-- Opening Marker --

/-- Settles O34: a push and a pop each find, keep or wait for their slot; the bytes of a push are those of its lanes written in
ascending order, the words of a pop those of the window. -/
theorem weftQueues : Obligations.WeftQueues := by
  unfold Obligations.WeftQueues
  intro s c d a m w q k n x _ hs hn hk hwf size data off inside base agree
  have hdata : data = fun l => (c.dataOf d.toNat (if w = 1 then 4 else 1) l).toNat := (dataOf_queue c d.toNat w).symm
  have hagree : agree = pairsAgree s c off fun l => (c.dataOf d.toNat (if w = 1 then 4 else 1) l).toNat := by
    rw [← hdata]
    rfl
  have hcount : size / 4 = if w = 1 then 4 else 1 := queueSize_div w
  refine ⟨fun i hi hr hmiss => queueForm_missing hs hn hmiss hi hr, fun hq hin hx => ⟨fun hr hno => ?_, fun hr _ hag hun => ⟨?_, ?_⟩,
    fun l hr _ => ⟨?_, ?_⟩⟩⟩
  · exact stlQ_mismatch hr hs hn hq hx hin (hagree ▸ hno)
  · exact stlQ_stalls hr hs hn hk hq hx hin (hagree ▸ hag)
  · intro hfree
    obtain ⟨e, k', y, hcomp, hsk, hy, hpushed, hcommitted, hpopped, hopen, hkeeps, hscr⟩ :=
      stlQ_completes hr hs hn hk hq hx hin (hagree ▸ hag) hun hfree
    obtain ⟨hout, hlast⟩ := byte_storeLanes_of_pairsAgree hwf (slotAddr n q.toNat ((Tab.get? c.w.openPush q.toNat).getD x.pushed)) size
      (hagree ▸ hag)
    refine ⟨e, k', y, hcomp, hsk, hy, hpushed, hcommitted, hpopped, hopen, hkeeps, ?_, ?_⟩
    · rw [hscr]
      exact hout
    · rw [hscr, hdata]
      exact hlast
  · exact ldlQ_stalls hr hs hn hq hx hin
  · intro hcom
    obtain ⟨e, p, y, k', hcomp, hsk, hy, hscr, hpopped, hemptied, hopen, hkeeps, hlast, hd, hwin, hrows⟩ :=
      ldlQ_completes hr hs hn hk hq hx hin hcom
    refine ⟨e, p, y, k', hcomp, hsk, hy, hscr, hpopped, hemptied, hopen, hkeeps, hlast, hcount ▸ hd, hwin, fun j v hv hact hj => ?_⟩
    have hsize : size ≤ 16 := by
      show (if w = 1 then 16 else 4) ≤ 16
      split <;> decide
    rw [resultOf, hrows, rowsOf_scratchVals _ _ _ _ _ (hcount ▸ hj) hv (mem_lanesOf.mpr ⟨hv, hact⟩)]
    exact congrArg some (valWord_le _ _ size j hsize hj)

end Sys2Proof.Machine

namespace Sys2Proof.Machine

open Sys2Proof.Claims

/-! ### What a read of global memory leaves of workgroups, skeins and kernels (R182 to R190) -/

/-- What `kernelOf` looks up: the workgroups, the skeins and each launch's kernel. -/
def kernelsOf (s : State) : Tab Workgroup × Tab Skein × (Nat → Option Kernel) :=
  (s.wgs, s.skeins, fun l => (Tab.get? s.launches l).map Launch.kernel)

theorem kernelOf_eq (s : State) (w : Warp) : kernelOf s w =
    ((if w.far.isSome then none else Tab.get? (kernelsOf s).1 w.wg).bind fun g =>
      Tab.get? (kernelsOf s).2.1 g.skein).bind fun k => (kernelsOf s).2.2 k.launch := by
  simp only [kernelOf, lnOf, skOf, wgOf, kernelsOf, Option.map_bind, Function.comp_def]

theorem kernelOf_congr {s t : State} (h : kernelsOf t = kernelsOf s) (w : Warp) : kernelOf t w = kernelOf s w := by
  rw [kernelOf_eq, kernelOf_eq, h]

theorem isShadow_congr {s t : State} (h : kernelsOf t = kernelsOf s) (w : Warp) : isShadow t w = isShadow s w := by
  rw [isShadow, isShadow, kernelOf_congr h]

/-- A count of a launch changed leaves its kernel. -/
theorem kernelsOf_updLaunch {s t : State} {l : Nat} {f : Launch → Launch} (hw : t.wgs = s.wgs) (hk : t.skeins = s.skeins)
    (hl : t.launches = Tab.upd s.launches l f) (hf : ∀ x, (f x).kernel = x.kernel) : kernelsOf t = kernelsOf s := by
  have h (j : Nat) : (Tab.get? t.launches j).map Launch.kernel = (Tab.get? s.launches j).map Launch.kernel := by
    rw [hl, Tab.get?_upd]
    split
    · rw [Option.map_map]
      exact congrArg (fun g => Option.map g _) (funext hf)
    · rfl
  simp only [kernelsOf, hw, hk, h]

@[simp] theorem kernelsOf_writeLoc (s : State) (l : Loc) (bs : List Byte) (p : Bool) : kernelsOf (writeLoc s l bs p) = kernelsOf s := by
  cases l <;> rfl

theorem kernelsOf_of_tables {s t : State} (hw : t.wgs = s.wgs) (hk : t.skeins = s.skeins) (hl : t.launches = s.launches) :
    kernelsOf t = kernelsOf s := by
  simp only [kernelsOf, hw, hk, hl]

@[simp] theorem kernelsOf_reclassify (s : State) (asid va : Nat) (launch : Option Nat) :
    kernelsOf (reclassify s asid va launch) = kernelsOf s := by
  unfold reclassify
  split
  · split
    · dsimp only [baseClassS]
      split
      · next l => exact kernelsOf_updLaunch (l := l) (f := fun x => { x with
          reclass := if x.reclass = 0xFFFFFFFF then x.reclass else x.reclass + 1 }) rfl rfl rfl fun _ => rfl
      · exact kernelsOf_of_tables rfl rfl rfl
    · rfl
  · rfl
  · rfl

@[simp] theorem kernelsOf_classAccess (s : State) (p : Party) (va pa cls : Nat) (write : Bool) :
    kernelsOf (classAccess s p va pa cls write) = kernelsOf s := by
  unfold classAccess
  split
  · dsimp only
    split
    · rfl
    · split
      · rfl
      · exact kernelsOf_reclassify ..
    · exact kernelsOf_reclassify ..
  · split
    · exact kernelsOf_reclassify ..
    · rfl
  · rfl

@[simp] theorem kernelsOf_beforeAccess (s : State) (p : Party) (va : Nat) (l : Loc) (cls : Nat) (write : Bool) :
    kernelsOf (beforeAccess s p va l cls write) = kernelsOf s := by
  unfold beforeAccess
  split
  · exact kernelsOf_classAccess ..
  · rfl
  · rfl
  · rfl

@[simp] theorem kernelsOf_applyReq (s : State) (kind : MemKind) (l : Loc) (r : LaneReq) :
    kernelsOf (applyReq s kind l r).1 = kernelsOf s := by
  cases kind with
  | load => rfl
  | store => exact kernelsOf_writeLoc ..
  | rmw => exact kernelsOf_writeLoc ..

@[simp] theorem kernelsOf_performNear (s : State) (n : Nat) (x : NearOp) : kernelsOf (performNear s n x) = kernelsOf s :=
  kernelsOf_applyReq s x.kind (.hbm x.pa) x.req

-- Closing Marker --

* _WHAT THE TASK ASKS_
Retype, exactly and in full, the lines above from the one containing "ldlQ_completes hr hs" through the one containing "isShadow s w := by".

* _RESPONSE BELOW_
      ldlQ_completes hr hs hn hk hq hx hin hcom
    refine ⟨e, p, y, k', hcomp, hsk, hy, hscr, hpopped, hemptied, hopen, hkeeps, hlast, hcount ▸ hd, hwin, fun j v hv hact hj => ?_⟩
    have hsize : size ≤ 16 := by
      show (if w = 1 then 16 else 4) ≤ 16
      split <;> decide
    rw [resultOf, hrows, rowsOf_scratchVals _ _ _ _ _ (hcount ▸ hj) hv (mem_lanesOf.mpr ⟨hv, hact⟩)]
    exact congrArg some (valWord_le _ _ size j hsize hj)

end Sys2Proof.Machine

namespace Sys2Proof.Machine

open Sys2Proof.Claims

/-! ### What a read of global memory leaves of workgroups, skeins and kernels (R182 to R190) -/

/-- What `kernelOf` looks up: the workgroups, the skeins and each launch's kernel. -/
def kernelsOf (s : State) : Tab Workgroup × Tab Skein × (Nat → Option Kernel) :=
  (s.wgs, s.skeins, fun l => (Tab.get? s.launches l).map Launch.kernel)

theorem kernelOf_eq (s : State) (w : Warp) : kernelOf s w =
    ((if w.far.isSome then none else Tab.get? (kernelsOf s).1 w.wg).bind fun g =>
      Tab.get? (kernelsOf s).2.1 g.skein).bind fun k => (kernelsOf s).2.2 k.launch := by
  simp only [kernelOf, lnOf, skOf, wgOf, kernelsOf, Option.map_bind, Function.comp_def]

theorem kernelOf_congr {s t : State} (h : kernelsOf t = kernelsOf s) (w : Warp) : kernelOf t w = kernelOf s w := by
  rw [kernelOf_eq, kernelOf_eq, h]

theorem isShadow_congr {s t : State} (h : kernelsOf t = kernelsOf s) (w : Warp) : isShadow t w = isShadow s w := by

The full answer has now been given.